The swarmandal(Hindi: स्वरमण्डल) or Indian harp is an Indian zither that is today most commonly used as an accompanying instrument for vocal Hindustani Classical music (the classical music of North India, Pakistan, and Bangladesh). The name combines swara (notes) and mandal (group), representing its ability to produce a large number of notes; it is also known popularly as Sur-mandal.
Swarmandals measure from twenty-four to thirty inches in length and twelve to fifteen inches in width. The singer may choose to employ any number of strings from 21 to 36. The strings are hooked in a nail lodged in the right edge of the swar-mandal and on the left are wound around rectangular pegs which can be tightened with a special key. Wooden pegs were used instead of metal ones in the medieval period. A sharp half-inch ridge on both sides of the swar-mandal stands a little apart from the nails on which the strings are tightened. This ridge functions as a bridge on both sides. The swar-mandal is similar to the autoharp or zither in many respects.

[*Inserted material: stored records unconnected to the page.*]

-- ==== Sys2Proof/Laws/Reactions.lean ====
section
/-!
SUPPORT. What each operation of Machine/Reactions.lean leaves as it was: the parts of State that it cannot change.
-/

namespace Sys2Proof.Machine

open Sys2Proof

theorem State.glSendAt_frame (s : State) (a1 : Nat) (a2 : Stamp) (a3 : Nat) (a4 : Nat) :
    (State.glSendAt s a1 a2 a3 a4).pending = s.pending ∧
    (State.glSendAt s a1 a2 a3 a4).time = s.time ∧
    (State.glSendAt s a1 a2 a3 a4).tick = s.tick ∧
    (State.glSendAt s a1 a2 a3 a4).free = s.free ∧
    (State.glSendAt s a1 a2 a3 a4).tl = s.tl ∧
    (State.glSendAt s a1 a2 a3 a4).mu = s.mu ∧
    (State.glSendAt s a1 a2 a3 a4).hk = s.hk ∧
    (State.glSendAt s a1 a2 a3 a4).log = s.log ∧
    (State.glSendAt s a1 a2 a3 a4).seqs = s.seqs ∧
    (State.glSendAt s a1 a2 a3 a4).host = s.host ∧
    (State.glSendAt s a1 a2 a3 a4).dict = s.dict ∧
    (State.glSendAt s a1 a2 a3 a4).mclk = s.mclk ∧
    (State.glSendAt s a1 a2 a3 a4).sd = s.sd ∧
    (State.glSendAt s a1 a2 a3 a4).aux = s.aux ∧
    (State.glSendAt s a1 a2 a3 a4).enc = s.enc ∧
    (State.glSendAt s a1 a2 a3 a4).eng = s.eng ∧
    (State.glSendAt s a1 a2 a3 a4).slices = s.slices ∧
    (State.glSendAt s a1 a2 a3 a4).ref = s.ref ∧
    (State.glSendAt s a1 a2 a3 a4).cp = s.cp ∧
    (State.glSendAt s a1 a2 a3 a4).flk = s.flk ∧
    (State.glSendAt s a1 a2 a3 a4).ring = s.ring ∧
    (State.glSendAt s a1 a2 a3 a4).can = s.can ∧
    (State.glSendAt s a1 a2 a3 a4).canPub = s.canPub ∧
    (State.glSendAt s a1 a2 a3 a4).eth = s.eth ∧
    (State.glSendAt s a1 a2 a3 a4).tio = s.tio ∧
    (State.glSendAt s a1 a2 a3 a4).dia = s.dia := by
  unfold State.glSendAt
  simp

theorem State.glSend_frame (s : State) (a1 : Nat) (a2 : Nat) (a3 : Nat) :
    (State.glSend s a1 a2 a3).pending = s.pending ∧
    (State.glSend s a1 a2 a3).time = s.time ∧
    (State.glSend s a1 a2 a3).tick = s.tick ∧
    (State.glSend s a1 a2 a3).free = s.free ∧
    (State.glSend s a1 a2 a3).tl = s.tl ∧
    (State.glSend s a1 a2 a3).mu = s.mu ∧
    (State.glSend s a1 a2 a3).hk = s.hk ∧
    (State.glSend s a1 a2 a3).log = s.log ∧
    (State.glSend s a1 a2 a3).seqs = s.seqs ∧
    (State.glSend s a1 a2 a3).host = s.host ∧
    (State.glSend s a1 a2 a3).dict = s.dict ∧
    (State.glSend s a1 a2 a3).mclk = s.mclk ∧
    (State.glSend s a1 a2 a3).sd = s.sd ∧
    (State.glSend s a1 a2 a3).aux = s.aux ∧
    (State.glSend s a1 a2 a3).enc = s.enc ∧
    (State.glSend s a1 a2 a3).eng = s.eng ∧
    (State.glSend s a1 a2 a3).slices = s.slices ∧
    (State.glSend s a1 a2 a3).ref = s.ref ∧
    (State.glSend s a1 a2 a3).cp = s.cp ∧
    (State.glSend s a1 a2 a3).flk = s.flk ∧
    (State.glSend s a1 a2 a3).ring = s.ring ∧
    (State.glSend s a1 a2 a3).can = s.can ∧
    (State.glSend s a1 a2 a3).canPub = s.canPub ∧
    (State.glSend s a1 a2 a3).eth = s.eth ∧
    (State.glSend s a1 a2 a3).tio = s.tio ∧
    (State.glSend s a1 a2 a3).dia = s.dia := by
  have k1 := @State.glSendAt_frame
  unfold State.glSend
  simp [k1]

theorem State.glSafe_frame (s : State) (a1 : Nat) (a2 : Nat) :
    (State.glSafe s a1 a2).pending = s.pending ∧
    (State.glSafe s a1 a2).time = s.time ∧
    (State.glSafe s a1 a2).tick = s.tick ∧
    (State.glSafe s a1 a2).free = s.free ∧
    (State.glSafe s a1 a2).tl = s.tl ∧
    (State.glSafe s a1 a2).mu = s.mu ∧
    (State.glSafe s a1 a2).hk = s.hk ∧
    (State.glSafe s a1 a2).log = s.log ∧
    (State.glSafe s a1 a2).seqs = s.seqs ∧
    (State.glSafe s a1 a2).host = s.host ∧
    (State.glSafe s a1 a2).dict = s.dict ∧
    (State.glSafe s a1 a2).mclk = s.mclk ∧
    (State.glSafe s a1 a2).sd = s.sd ∧
    (State.glSafe s a1 a2).aux = s.aux ∧
    (State.glSafe s a1 a2).enc = s.enc ∧
    (State.glSafe s a1 a2).eng = s.eng ∧
    (State.glSafe s a1 a2).slices = s.slices ∧
    (State.glSafe s a1 a2).ref = s.ref ∧
    (State.glSafe s a1 a2).cp = s.cp ∧
    (State.glSafe s a1 a2).flk = s.flk ∧
    (State.glSafe s a1 a2).ring = s.ring ∧
    (State.glSafe s a1 a2).can = s.can ∧
    (State.glSafe s a1 a2).canPub = s.canPub ∧
    (State.glSafe s a1 a2).eth = s.eth ∧
    (State.glSafe s a1 a2).tio = s.tio ∧
    (State.glSafe s a1 a2).dia = s.dia := by
  have k1 := @State.glSend_frame
  unfold State.glSafe
  simp [k1]

theorem State.linkRefresh_frame (s : State) (a1 : Nat) :
    (State.linkRefresh s a1).pending = s.pending ∧
    (State.linkRefresh s a1).time = s.time ∧
    (State.linkRefresh s a1).tick = s.tick ∧
    (State.linkRefresh s a1).free = s.free ∧
    (State.linkRefresh s a1).tl = s.tl ∧
    (State.linkRefresh s a1).mu = s.mu ∧
    (State.linkRefresh s a1).hk = s.hk ∧
    (State.linkRefresh s a1).log = s.log ∧
    (State.linkRefresh s a1).seqs = s.seqs ∧
    (State.linkRefresh s a1).host = s.host ∧
    (State.linkRefresh s a1).mclk = s.mclk ∧
    (State.linkRefresh s a1).sd = s.sd ∧
    (State.linkRefresh s a1).aux = s.aux ∧
    (State.linkRefresh s a1).enc = s.enc ∧
    (State.linkRefresh s a1).eng = s.eng ∧
    (State.linkRefresh s a1).slices = s.slices ∧
    (State.linkRefresh s a1).ref = s.ref ∧
    (State.linkRefresh s a1).cp = s.cp ∧
    (State.linkRefresh s a1).flk = s.flk ∧
    (State.linkRefresh s a1).ring = s.ring ∧
    (State.linkRefresh s a1).can = s.can ∧
    (State.linkRefresh s a1).canPub = s.canPub ∧
    (State.linkRefresh s a1).eth = s.eth ∧
    (State.linkRefresh s a1).tio = s.tio ∧
    (State.linkRefresh s a1).dia = s.dia := by
  have k1 := @State.glSafe_frame
  have k2 := @State.ite_frame
  unfold State.linkRefresh
  dsimp only
  repeat' (first | (simp [k1, k2]; done) | split)

theorem State.linksRefresh_frame (s : State) (a1 : Nat) :
    (State.linksRefresh s a1).pending = s.pending ∧
    (State.linksRefresh s a1).time = s.time ∧
    (State.linksRefresh s a1).tick = s.tick ∧
    (State.linksRefresh s a1).free = s.free ∧
    (State.linksRefresh s a1).tl = s.tl ∧
    (State.linksRefresh s a1).mu = s.mu ∧
    (State.linksRefresh s a1).hk = s.hk ∧
    (State.linksRefresh s a1).log = s.log ∧
    (State.linksRefresh s a1).seqs = s.seqs ∧
    (State.linksRefresh s a1).host = s.host ∧
    (State.linksRefresh s a1).mclk = s.mclk ∧
    (State.linksRefresh s a1).sd = s.sd ∧
    (State.linksRefresh s a1).aux = s.aux ∧
    (State.linksRefresh s a1).enc = s.enc ∧
    (State.linksRefresh s a1).eng = s.eng ∧
    (State.linksRefresh s a1).slices = s.slices ∧
    (State.linksRefresh s a1).ref = s.ref ∧
    (State.linksRefresh s a1).cp = s.cp ∧
    (State.linksRefresh s a1).flk = s.flk ∧
    (State.linksRefresh s a1).ring = s.ring ∧
    (State.linksRefresh s a1).can = s.can ∧
    (State.linksRefresh s a1).canPub = s.canPub ∧
    (State.linksRefresh s a1).eth = s.eth ∧
    (State.linksRefresh s a1).tio = s.tio ∧
    (State.linksRefresh s a1).dia = s.dia := by
  have k1 := @State.linkRefresh_frame
  unfold State.linksRefresh
  simp [k1]

theorem State.setPat_frame (s : State) (a1 : Nat) (a2 : Pattern) :
    (State.setPat s a1 a2).pending = s.pending ∧
    (State.setPat s a1 a2).time = s.time ∧
    (State.setPat s a1 a2).tick = s.tick ∧
    (State.setPat s a1 a2).free = s.free ∧
    (State.setPat s a1 a2).tl = s.tl ∧
    (State.setPat s a1 a2).mu = s.mu ∧
    (State.setPat s a1 a2).hk = s.hk ∧
    (State.setPat s a1 a2).log = s.log ∧
    (State.setPat s a1 a2).seqs = s.seqs ∧
    (State.setPat s a1 a2).host = s.host ∧
    (State.setPat s a1 a2).dict = s.dict ∧
    (State.setPat s a1 a2).mclk = s.mclk ∧
    (State.setPat s a1 a2).sd = s.sd ∧
    (State.setPat s a1 a2).aux = s.aux ∧
    (State.setPat s a1 a2).enc = s.enc ∧
    (State.setPat s a1 a2).eng = s.eng ∧
    (State.setPat s a1 a2).gl = s.gl ∧
    (State.setPat s a1 a2).ref = s.ref ∧
    (State.setPat s a1 a2).cp = s.cp ∧
    (State.setPat s a1 a2).flk = s.flk ∧
    (State.setPat s a1 a2).ring = s.ring ∧
    (State.setPat s a1 a2).can = s.can ∧
    (State.setPat s a1 a2).canPub = s.canPub ∧
    (State.setPat s a1 a2).eth = s.eth ∧
    (State.setPat s a1 a2).tio = s.tio ∧
    (State.setPat s a1 a2).dia = s.dia := by
  unfold State.setPat
  simp

theorem State.toDisabled_frame (s : State) (a1 : Nat) :
    (State.toDisabled s a1).pending = s.pending ∧
    (State.toDisabled s a1).time = s.time ∧
    (State.toDisabled s a1).tick = s.tick ∧
    (State.toDisabled s a1).free = s.free ∧
    (State.toDisabled s a1).tl = s.tl ∧
    (State.toDisabled s a1).mu = s.mu ∧
    (State.toDisabled s a1).hk = s.hk ∧
    (State.toDisabled s a1).log = s.log ∧
    (State.toDisabled s a1).seqs = s.seqs ∧
    (State.toDisabled s a1).host = s.host ∧
    (State.toDisabled s a1).dict = s.dict ∧
    (State.toDisabled s a1).mclk = s.mclk ∧
    (State.toDisabled s a1).sd = s.sd ∧
    (State.toDisabled s a1).aux = s.aux ∧
    (State.toDisabled s a1).enc = s.enc ∧
    (State.toDisabled s a1).ref = s.ref ∧
    (State.toDisabled s a1).cp = s.cp ∧
    (State.toDisabled s a1).flk = s.flk ∧
    (State.toDisabled s a1).ring = s.ring ∧
    (State.toDisabled s a1).can = s.can ∧
    (State.toDisabled s a1).canPub = s.canPub ∧
    (State.toDisabled s a1).eth = s.eth ∧
    (State.toDisabled s a1).tio = s.tio ∧
    (State.toDisabled s a1).dia = s.dia := by
  unfold State.toDisabled
  simp

theorem State.enter_frame (s : State) (a1 : Nat) (a2 : SliceState) :
    (State.enter s a1 a2).pending = s.pending ∧
    (State.enter s a1 a2).time = s.time ∧
    (State.enter s a1 a2).tick = s.tick ∧
    (State.enter s a1 a2).free = s.free ∧
    (State.enter s a1 a2).tl = s.tl ∧
    (State.enter s a1 a2).mu = s.mu ∧
    (State.enter s a1 a2).hk = s.hk ∧
    (State.enter s a1 a2).host = s.host ∧
    (State.enter s a1 a2).mclk = s.mclk ∧
    (State.enter s a1 a2).sd = s.sd ∧
    (State.enter s a1 a2).aux = s.aux ∧
    (State.enter s a1 a2).enc = s.enc ∧
    (State.enter s a1 a2).eng = s.eng ∧
    (State.enter s a1 a2).gl = s.gl ∧
    (State.enter s a1 a2).ref = s.ref ∧
    (State.enter s a1 a2).cp = s.cp ∧
    (State.enter s a1 a2).flk = s.flk ∧
    (State.enter s a1 a2).ring = s.ring ∧
    (State.enter s a1 a2).can = s.can ∧
    (State.enter s a1 a2).canPub = s.canPub ∧
    (State.enter s a1 a2).eth = s.eth ∧
    (State.enter s a1 a2).tio = s.tio := by
  have k1 := @State.post_frame
  have k2 := @State.setPat_frame
  have k3 := @State.ite_frame
  unfold State.enter
  repeat' (first | (simp [k1, k2, k3]; done) | split)

theorem State.go_frame (s : State) (a1 : Nat) (a2 : Nat) (a3 : SliceState) (a4 : Option (Nat × Nat)) :
    (State.go s a1 a2 a3 a4).pending = s.pending ∧
    (State.go s a1 a2 a3 a4).time = s.time ∧
    (State.go s a1 a2 a3 a4).tick = s.tick ∧
    (State.go s a1 a2 a3 a4).free = s.free ∧
    (State.go s a1 a2 a3 a4).tl = s.tl ∧
    (State.go s a1 a2 a3 a4).mu = s.mu ∧
    (State.go s a1 a2 a3 a4).hk = s.hk ∧
    (State.go s a1 a2 a3 a4).host = s.host ∧
    (State.go s a1 a2 a3 a4).mclk = s.mclk ∧
    (State.go s a1 a2 a3 a4).sd = s.sd ∧
    (State.go s a1 a2 a3 a4).aux = s.aux ∧
    (State.go s a1 a2 a3 a4).enc = s.enc ∧
    (State.go s a1 a2 a3 a4).eng = s.eng ∧
    (State.go s a1 a2 a3 a4).gl = s.gl ∧
    (State.go s a1 a2 a3 a4).ref = s.ref ∧
    (State.go s a1 a2 a3 a4).cp = s.cp ∧
    (State.go s a1 a2 a3 a4).flk = s.flk ∧
    (State.go s a1 a2 a3 a4).ring = s.ring ∧
    (State.go s a1 a2 a3 a4).can = s.can ∧
    (State.go s a1 a2 a3 a4).canPub = s.canPub ∧
    (State.go s a1 a2 a3 a4).eth = s.eth ∧
    (State.go s a1 a2 a3 a4).tio = s.tio := by
  have k1 := @State.enter_frame
  have k2 := @State.ite_frame
  unfold State.go
  simp [k1, k2]

theorem State.endDischarge_frame (s : State) (a1 : Nat) (a2 : Nat) :
    (State.endDischarge s a1 a2).pending = s.pending ∧
    (State.endDischarge s a1 a2).time = s.time ∧
    (State.endDischarge s a1 a2).tick = s.tick ∧
    (State.endDischarge s a1 a2).free = s.free ∧
    (State.endDischarge s a1 a2).tl = s.tl ∧
    (State.endDischarge s a1 a2).mu = s.mu ∧
    (State.endDischarge s a1 a2).hk = s.hk ∧
    (State.endDischarge s a1 a2).host = s.host ∧
    (State.endDischarge s a1 a2).mclk = s.mclk ∧
    (State.endDischarge s a1 a2).sd = s.sd ∧
    (State.endDischarge s a1 a2).aux = s.aux ∧
    (State.endDischarge s a1 a2).enc = s.enc ∧
    (State.endDischarge s a1 a2).eng = s.eng ∧
    (State.endDischarge s a1 a2).gl = s.gl ∧
    (State.endDischarge s a1 a2).ref = s.ref ∧
    (State.endDischarge s a1 a2).cp = s.cp ∧
    (State.endDischarge s a1 a2).flk = s.flk ∧
    (State.endDischarge s a1 a2).ring = s.ring ∧
    (State.endDischarge s a1 a2).can = s.can ∧
    (State.endDischarge s a1 a2).canPub = s.canPub ∧
    (State.endDischarge s a1 a2).eth = s.eth ∧
    (State.endDischarge s a1 a2).tio = s.tio := by
  have k1 := @State.post_frame
  unfold State.endDischarge
  repeat' (first | (simp [k1]; done) | split)

theorem State.stop_frame (s : State) (a1 : Nat) (a2 : Nat) (a3 : Nat) :
    (State.stop s a1 a2 a3).pending = s.pending ∧
    (State.stop s a1 a2 a3).time = s.time ∧
    (State.stop s a1 a2 a3).tick = s.tick ∧
    (State.stop s a1 a2 a3).free = s.free ∧
    (State.stop s a1 a2 a3).tl = s.tl ∧
    (State.stop s a1 a2 a3).mu = s.mu ∧
    (State.stop s a1 a2 a3).hk = s.hk ∧
    (State.stop s a1 a2 a3).host = s.host ∧
    (State.stop s a1 a2 a3).mclk = s.mclk ∧
    (State.stop s a1 a2 a3).sd = s.sd ∧
    (State.stop s a1 a2 a3).aux = s.aux ∧
    (State.stop s a1 a2 a3).enc = s.enc ∧
    (State.stop s a1 a2 a3).eng = s.eng ∧
    (State.stop s a1 a2 a3).gl = s.gl ∧
    (State.stop s a1 a2 a3).ref = s.ref ∧
    (State.stop s a1 a2 a3).cp = s.cp ∧
    (State.stop s a1 a2 a3).flk = s.flk ∧
    (State.stop s a1 a2 a3).ring = s.ring ∧
    (State.stop s a1 a2 a3).can = s.can ∧
    (State.stop s a1 a2 a3).canPub = s.canPub ∧
    (State.stop s a1 a2 a3).eth = s.eth ∧
    (State.stop s a1 a2 a3).tio = s.tio := by
  have k1 := @State.endDischarge_frame
  have k2 := @State.go_frame
  have k3 := @State.ite_frame
  unfold State.stop
  dsimp only
  repeat' (first | (simp [k1, k2, k3]; done) | split)

theorem State.lossReact_frame (s : State) (a1 : Nat) :
    (State.lossReact s a1).pending = s.pending ∧
    (State.lossReact s a1).time = s.time ∧
    (State.lossReact s a1).tick = s.tick ∧
    (State.lossReact s a1).free = s.free ∧
    (State.lossReact s a1).tl = s.tl ∧
    (State.lossReact s a1).mu = s.mu ∧
    (State.lossReact s a1).hk = s.hk ∧
    (State.lossReact s a1).host = s.host ∧
    (State.lossReact s a1).mclk = s.mclk ∧
    (State.lossReact s a1).sd = s.sd ∧
    (State.lossReact s a1).aux = s.aux ∧
    (State.lossReact s a1).enc = s.enc ∧
    (State.lossReact s a1).eng = s.eng ∧
    (State.lossReact s a1).gl = s.gl ∧
    (State.lossReact s a1).ref = s.ref ∧
    (State.lossReact s a1).cp = s.cp ∧
    (State.lossReact s a1).flk = s.flk ∧
    (State.lossReact s a1).ring = s.ring ∧
    (State.lossReact s a1).can = s.can ∧
    (State.lossReact s a1).canPub = s.canPub ∧
    (State.lossReact s a1).eth = s.eth ∧
    (State.lossReact s a1).tio = s.tio := by
  have k1 := @State.endDischarge_frame
  have k2 := @State.go_frame
  have k3 := @State.ite_frame
  unfold State.lossReact
  dsimp only
  repeat' (first | (simp [k1, k2, k3]; done) | split)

It is also similar to an instrument from Iran, and has been used for many generations, dating back to the Mughal era. Some of the vocalists who have used this instrument extensively are Ustad Bade Ghulam Ali Khan (1902–1968), Ustad Salamat Ali Khan (1934–2003)  and Pandit Jasraj (b 1930). It was used in The Beatles songs “Strawberry Fields Forever,” “Lucy in the Sky with Diamonds,” and “Within You Without You,” the first is from the “Magical Mystery Tour” album and the latter two are from the Sgt Pepper’s album.